Adding a command to the Source Control Explorer context menu

Update 2/26/2009: You can find a version of this sample addin that works with VS 2005 here. 

We’ve gotten some questions recently about how to interact with and extend our out-of-the-box version control functionality. For most users, the main hub of activity is the Source Control Explorer, so it makes sense for us to provide some sample code demonstrating how to add a command to the Source Control Explorer’s context menu. The sample additionally provides an add-in command framework making it easier to add commands to other parts of the version control user interface, such as the History window.

The new command added to the Source Control Explorer context menu in this sample is called “Multi Label” and is an extension of the “Quick Label” functionality provided in the downloadable Team Foundation Power Tools. With “Multi Label” you can label multiple items at once by selecting them in the Source Control Explorer’s right pane.
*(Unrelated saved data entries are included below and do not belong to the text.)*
@[simp] theorem State.quad_emit (s : State) (o : Output) (j : Nat) : (s.emit o).quad j = s.quad j := (rfl)
@[simp] theorem State.ctx_emit (s : State) (o : Output) (j : Nat) : (s.emit o).ctx j = s.ctx j := (rfl)
@[simp] theorem State.cfg_emit (s : State) (o : Output) (j : Nat) : (s.emit o).cfg j = s.cfg j := (rfl)
@[simp] theorem State.stack_emit (s : State) (o : Output) (j : Nat) : (s.emit o).stack j = s.stack j := (rfl)
@[simp] theorem State.bank_emit (s : State) (o : Output) (j : Nat) : (s.emit o).bank j = s.bank j := (rfl)
@[simp] theorem State.unit_emit (s : State) (o : Output) (j : Nat) : (s.emit o).unit j = s.unit j := (rfl)
@[simp] theorem State.pen_emit (s : State) (o : Output) (j : Nat) : (s.emit o).pen j = s.pen j := (rfl)
@[simp] theorem State.rollCall_emit (s : State) (o : Output) (j : Nat) : (s.emit o).rollCall j = s.rollCall j := (rfl)
@[simp] theorem State.port_emit (s : State) (o : Output) (j : Nat) : (s.emit o).port j = s.port j := (rfl)
@[simp] theorem State.gate_emit (s : State) (o : Output) (j : Nat) : (s.emit o).gate j = s.gate j := (rfl)
@[simp] theorem State.site_emit (s : State) (o : Output) (j : Nat) : (s.emit o).site j = s.site j := (rfl)

@[simp] theorem Quad.slot_setSlot_same (x : Quad) (i : Nat) (y : Slot) : (x.setSlot i y).slot i = y := tget_tset_same _ _ _ _
theorem Quad.slot_setSlot_ne (x : Quad) {i j : Nat} (y : Slot) (h : j ≠ i) : (x.setSlot i y).slot j = x.slot j :=
  tget_tset_ne _ _ _ h
@[simp] theorem State.slot_modSlot_same (s : State) (q i : Nat) (f : Slot → Slot) :
    (s.modSlot q i f).slot q i = f (s.slot q i) := by
  simp [State.modSlot, State.slot, Quad.modSlot]

/-! ## Folds and choices: what every step of a fold leaves alone, the fold leaves alone -/

theorem State.foldl_keeps {α β : Type} (p : State → β) (f : State → α → State) (h : ∀ s a, p (f s a) = p s)
    (l : List α) (s : State) : p (l.foldl f s) = p s := by
  induction l generalizing s with
  | nil => rfl
  | cons a l ih => rw [List.foldl_cons, ih, h]

theorem State.foldl_keeps_fst {α β γ : Type} (p : State → β) (f : State × γ → α → State × γ)
    (h : ∀ x a, p (f x a).1 = p x.1) (l : List α) (x : State × γ) : p (l.foldl f x).1 = p x.1 := by
  induction l generalizing x with
  | nil => rfl
  | cons a l ih => rw [List.foldl_cons, ih, h]

theorem State.foldl_keeps_snd {α β γ : Type} (p : State → β) (f : γ × State → α → γ × State)
    (h : ∀ x a, p (f x a).2 = p x.2) (l : List α) (x : γ × State) : p (l.foldl f x).2 = p x.2 := by
  induction l generalizing x with
  | nil => rfl
  | cons a l ih => rw [List.foldl_cons, ih, h]

/-- A property that every step of a fold keeps, the fold keeps. -/
theorem State.foldl_holds {α : Type} (p : State → Prop) (f : State → α → State) (h : ∀ s a, p s → p (f s a))
    (l : List α) (s : State) (hs : p s) : p (l.foldl f s) := by
  induction l generalizing s with
  | nil => exact hs
  | cons a l ih => exact ih _ (h _ _ hs)

@[simp] theorem State.foldl_pending {α : Type} (f : State → α → State) (h : ∀ s a, (f s a).pending = s.pending) (l : List α)
    (s : State) : (l.foldl f s).pending = s.pending := State.foldl_keeps State.pending f h l s
@[simp] theorem State.foldl_fst_pending {α γ : Type} (f : State × γ → α → State × γ) (h : ∀ x a, (f x a).1.pending = x.1.pending)
    (l : List α) (x : State × γ) : (l.foldl f x).1.pending = x.1.pending := State.foldl_keeps_fst State.pending f h l x
@[simp] theorem State.foldl_snd_pending {α γ : Type} (f : γ × State → α → γ × State) (h : ∀ x a, (f x a).2.pending = x.2.pending)
    (l : List α) (x : γ × State) : (l.foldl f x).2.pending = x.2.pending := State.foldl_keeps_snd State.pending f h l x
theorem State.ite_pending (c : Prop) [Decidable c] (s t : State) :
    (if c then s else t).pending = if c then s.pending else t.pending := by split <;> rfl

@[simp] theorem State.foldl_mem {α : Type} (f : State → α → State) (h : ∀ s a, (f s a).mem = s.mem) (l : List α)
    (s : State) : (l.foldl f s).mem = s.mem := State.foldl_keeps State.mem f h l s
@[simp] theorem State.foldl_fst_mem {α γ : Type} (f : State × γ → α → State × γ) (h : ∀ x a, (f x a).1.mem = x.1.mem)
    (l : List α) (x : State × γ) : (l.foldl f x).1.mem = x.1.mem := State.foldl_keeps_fst State.mem f h l x
@[simp] theorem State.foldl_snd_mem {α γ : Type} (f : γ × State → α → γ × State) (h : ∀ x a, (f x a).2.mem = x.2.mem)
    (l : List α) (x : γ × State) : (l.foldl f x).2.mem = x.2.mem := State.foldl_keeps_snd State.mem f h l x
theorem State.ite_mem (c : Prop) [Decidable c] (s t : State) :
    (if c then s else t).mem = if c then s.mem else t.mem := by split <;> rfl
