@[simp] theorem State.freeSlot_kept (s : State) (c q : Nat) {r₀ : List Nat} (hw : RetiredKept r₀ s.health.retired) :
    RetiredKept r₀ (s.freeSlot c q).health.retired := by
  unfold State.freeSlot
  try dsimp only
  (repeat' split) <;> first
    | (simp [*]; done)
    | (refine State.foldl_holds (fun s : State => RetiredKept r₀ s.health.retired) _ (fun s a h => ?_) _ _ ?_ <;> (repeat' split) <;> simp [*])

@[simp] theorem State.freeAllocation_kept (s : State) (c a : Nat) {r₀ : List Nat} (hw : RetiredKept r₀ s.health.retired) :
    RetiredKept r₀ (s.freeAllocation c a).health.retired := by
  unfold State.freeAllocation
  try dsimp only
  (repeat' split) <;> first
    | (simp [*]; done)
    | (refine State.foldl_holds (fun s : State => RetiredKept r₀ s.health.retired) _ (fun s a h => ?_) _ _ ?_ <;> (repeat' split) <;> simp [*])

@[simp] theorem State.endContext_kept (s : State) (c inst : Nat) {r₀ : List Nat} (hw : RetiredKept r₀ s.health.retired) :
    RetiredKept r₀ (s.endContext c inst).health.retired := by
  unfold State.endContext
  simp only [State.foldl_retired, State.startChange_retired, State.fillBuffer_retired, State.freeRolls_retired,
    State.setCtx_health, implies_true]
  refine State.foldl_holds (fun s : State => RetiredKept r₀ s.health.retired) _ (fun s a h => by simp [h]) _ _ ?_
  refine State.serveDeferred_kept _ ?_
  simp
  refine State.foldl_holds (fun s : State => RetiredKept r₀ s.health.retired) _ (fun s a h => by simp [h]) _ _ ?_
  simp [hw]

end Sys2Proof.Machine
end

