theorem View.cmpMask_testBit (v : View) (w : Word32) {i : Nat} {d b : Word32 × Bool}
    (hd : (v.lanes (Vec.dk w) (Vec.d w))[i]? = some d) (hb : (v.lanes (Vec.bk w) (Vec.b w))[i]? = some b) :
    (v.cmpMask w).1.testBit i = fcmp (Vec.mod w) d.1 b.1 := by
  have bits := (foldl_zipIdx_bits (fun x => fcmp (Vec.mod w) x.1.1 x.2.1)
    (List.zip (v.lanes (Vec.dk w) (Vec.d w)) (v.lanes (Vec.bk w) (Vec.b w))) 0 0 (by decide)).2.2 i (d, b)
    (List.getElem?_zip_eq_some.mpr ⟨hd, hb⟩)
  rwa [Nat.zero_add] at bits

theorem View.cmpMask_poison (v : View) (w : Word32) : (v.cmpMask w).2 =
    ((v.lanes (Vec.dk w) (Vec.d w)).any (·.2) || (v.lanes (Vec.bk w) (Vec.b w)).any (·.2)) :=
  zip_any_or _ _ _ _ (by simp)

/-- Settles O26: the mask byte has a bit for each lane, and MASK takes its word as it is. -/
theorem compareAndMaskWriteTheirBits : Obligations.CompareAndMaskWriteTheirBits := by
  intro q sl sel w lit s
  refine ⟨⟨_, fun u => ((s.view q sl u).cmpMask w).1, rfl, fun u i d b hd hb => View.cmpMask_testBit _ w hd hb,
    fun u => View.cmpMask_lt _ w, s.vec_entersResult q sl sel 2 ?_⟩, _, rfl, s.vec_entersResult q sl sel 1 ?_⟩
  · have four : Vec.mod w < 4 := fld_lt w 25 24
    by_cases h : Vec.mod w = 3
    · simp [allowed, h]
    · have three : Vec.mod w < 3 := by omega
      rw [if_neg h, List.map_eq_flatMap]
      simp only [allowed, if_pos three, View.cmpMask_poison]
      rfl
  · exact List.map_eq_flatMap.symm

/-! ## Conversions -/

theorem State.units_due (s : State) (q sl : Nat) (sel : BitVec 4) (sl' lat writer : Nat) (ws : List DueWrite) :
    (s.due q sl' lat writer ws).units_ q sl sel = s.units_ q sl sel := by
  have slots : (s.due q sl' lat writer ws).slot q sl = s.slot q sl :=
    (congrArg (fun x : Quad => x.slot sl) (State.quad_setQuad_same s q ((s.quad q).withResult sl' lat writer (s.origin q) ws))).trans rfl
  unfold State.units_
  rw [slots]

/-- Each of a list of distinct units is changed once. -/
theorem State.foldl_modUnit (f : BankUnit → BankUnit) (us : List Nat) (h : us.Nodup) (s : State) :
    us.foldl (fun (s : State) u => s.modUnit u f) s = { s with units := (us.foldl (fun (s : State) u => s.modUnit u f) s).units } ∧
      ∀ u, (us.foldl (fun (s : State) u => s.modUnit u f) s).unit u = if u ∈ us then f (s.unit u) else s.unit u := by
  induction us generalizing s with
  | nil => exact ⟨rfl, fun _ => rfl⟩
  | cons v us ih =>
    obtain ⟨hv, hus⟩ := List.nodup_cons.mp h
    obtain ⟨rest, units⟩ := ih hus (s.modUnit v f)
    refine ⟨rest, fun u => (units u).trans ?_⟩
    by_cases hu : u = v
    · subst hu
      simp [hv]
    · simp [hu, State.unit_modUnit_ne _ _ hu]

/-- An operation with stochastic rounding: its result enters flight, and its numbers are given (R54, R88). -/
theorem State.vec_entersRounded (s : State) (q sl : Nat) (sel : BitVec 4) (sr : Bool) (n lat : Nat) {f : View → List DueWrite}
    {ws : List DueWrite} (h : (s.units_ q sl sel).flatMap (fun u => f (s.view q sl u)) = ws) :
    s.entersRounded ((s.vec q sl sel lat f).giveRandom q sl sel sr n) q sl sel sr n lat ws := by
  subst h
  obtain ⟨own, others, -⟩ := s.vec_entersResult q sl sel lat (f := f) rfl
  cases sr with
  | false => exact ⟨own, others, fun u => by simp; rfl, rfl⟩
  | true =>
    obtain ⟨rest, units⟩ := State.foldl_modUnit (fun b => b.give sl n) _ (s.units_nodup q sl sel) (s.vec q sl sel lat f)
    have given : (s.vec q sl sel lat f).giveRandom q sl sel true n =
        (s.units_ q sl sel).foldl (fun (s : State) u => s.modUnit u (fun b => b.give sl n)) (s.vec q sl sel lat f) := by
      unfold State.giveRandom State.vec
      rw [if_pos rfl, State.units_due]
    rw [← given] at rest units
    generalize (s.vec q sl sel lat f).giveRandom q sl sel true n = t at rest units ⊢
    have quads : t.quads = (s.vec q sl sel lat f).quads := by rw [rest]
    refine ⟨?_, fun p hp => ?_, fun u => ?_, ?_⟩
    · exact (congrArg (fun t : State => t.quad q) rest).trans own
    · exact (congrArg (fun t : State => t.quad p) rest).trans (others p hp)
    · exact (units u).trans (by simp; rfl)
    · rw [quads]
      exact rest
Once the Multi Label dialog is up, you can add more paths to label by typing them in.

Here’s how to build and try out the add-in. 
1. On a machine with Visual Studio 2008 and Team Explorer installed, download and unzip Open the VersionControlExtensibility.sln file in Visual Studio.

2. Open the References node for the project in Solution Explorer, and see if any of the assemblies listed have the Warning icon next to them. Microsoft.VisualStudio.TeamFoundation.VersionControl.dll is referenced and is not in the GAC, so you may need to remove and re-add this reference since the path you find it in varies. On my machine (64-bit), the assembly is in C:\Program Files (x86)\Microsoft Visual Studio 10.0\Common7\IDE\PrivateAssemblies.extensibility1

3. Build the solution — you should end up with the VersionControlExtensibility.dll file in the bin/ directory.

Now you’re ready to install. Add-ins live in your My Documents\Visual Studio 2008\Addins folder on disk, and you’ll need to drop 2 files in that directory:

1. The VersionControlExtensibility.AddIn file (which is just an XML file with information about the add-in DLL)
2. The VersionControlExtensibility.dll file which you just built.

Restart Visual Studio 2008 if you have it open, and the add-in will be loaded. Right-click on any item in the Source Control Explorer and you should see “Multi Label…” on the list.


To add your own custom command to the SCE context menu, subclass SCEAddInCommand and provide implementations for the following properties.

// From AddInCommand — base class for all commands
override String Name { get { return “MyCommandName”; } }
override String ButtonText { get { return “Text for Context Menu…”; } }
override String ToolTip { get { return “A short description of my command”; } }
override bool UseMSOIcon { get { return false; } } // Can be used to provide an icon for your command
public override int IconIndex { get { return -1; } } // Can be used to provide an icon for your command

// From SCEAddInCommand — derived from AddInCommand; base class for commands hooking the SCE context menu
override int SCEContextMenuPosition { get { return 5; } }

You’ll also need implementations for the following methods from AddInCommand.

// Called by Visual Studio to determine whether your command is enabled, disabled, or invisible.
public override void QueryStatus(EnvDTE.vsCommandStatusTextWanted neededText, ref EnvDTE.vsCommandStatus status, ref object commandText)
    status = (vsCommandStatus)vsCommandStatus.vsCommandStatusSupported | vsCommandStatus.vsCommandStatusEnabled;

// Called by Visual Studio when your command is clicked.
public override void Exec(EnvDTE.vsCommandExecOption executeOption, ref object varIn, ref object varOut, ref bool handled)
    handled = true;

Last, you’ll need to add your custom command in Connect.cs’s OnConnection method so that it’s created when the add-in is loaded. I’ve left a sample line there you can uncomment and modify to fit the name of your AddInCommand.

Thanks to Ed Hintz for designing the original version of this framework.

Comments (3)

  1. Greg Roberts says:

    Thanks for the good info here. I am curious on the tool tips issue. When you sample runs i don’t see the test tooltip so i don’t understand when it is meant to kick in.

    If you look at

    you will undertand the context of where i am coming from.

    ideally i would like to steal the tooltip for the "Source Code Explorer" .

    Thanks in advance.

  2. michael.dudek says:

    Hello, do you have a working version of this extension for VS 2010 please?

    Thanks for info.


  3. Satya Srikant Mantha says:


    Do you have some samples in VSIP packages for extending TFS 2010 Source Control? Specifically I am looking for adding new commands as you did in the above and also to extend existing commands like "Get Latest" in context menu.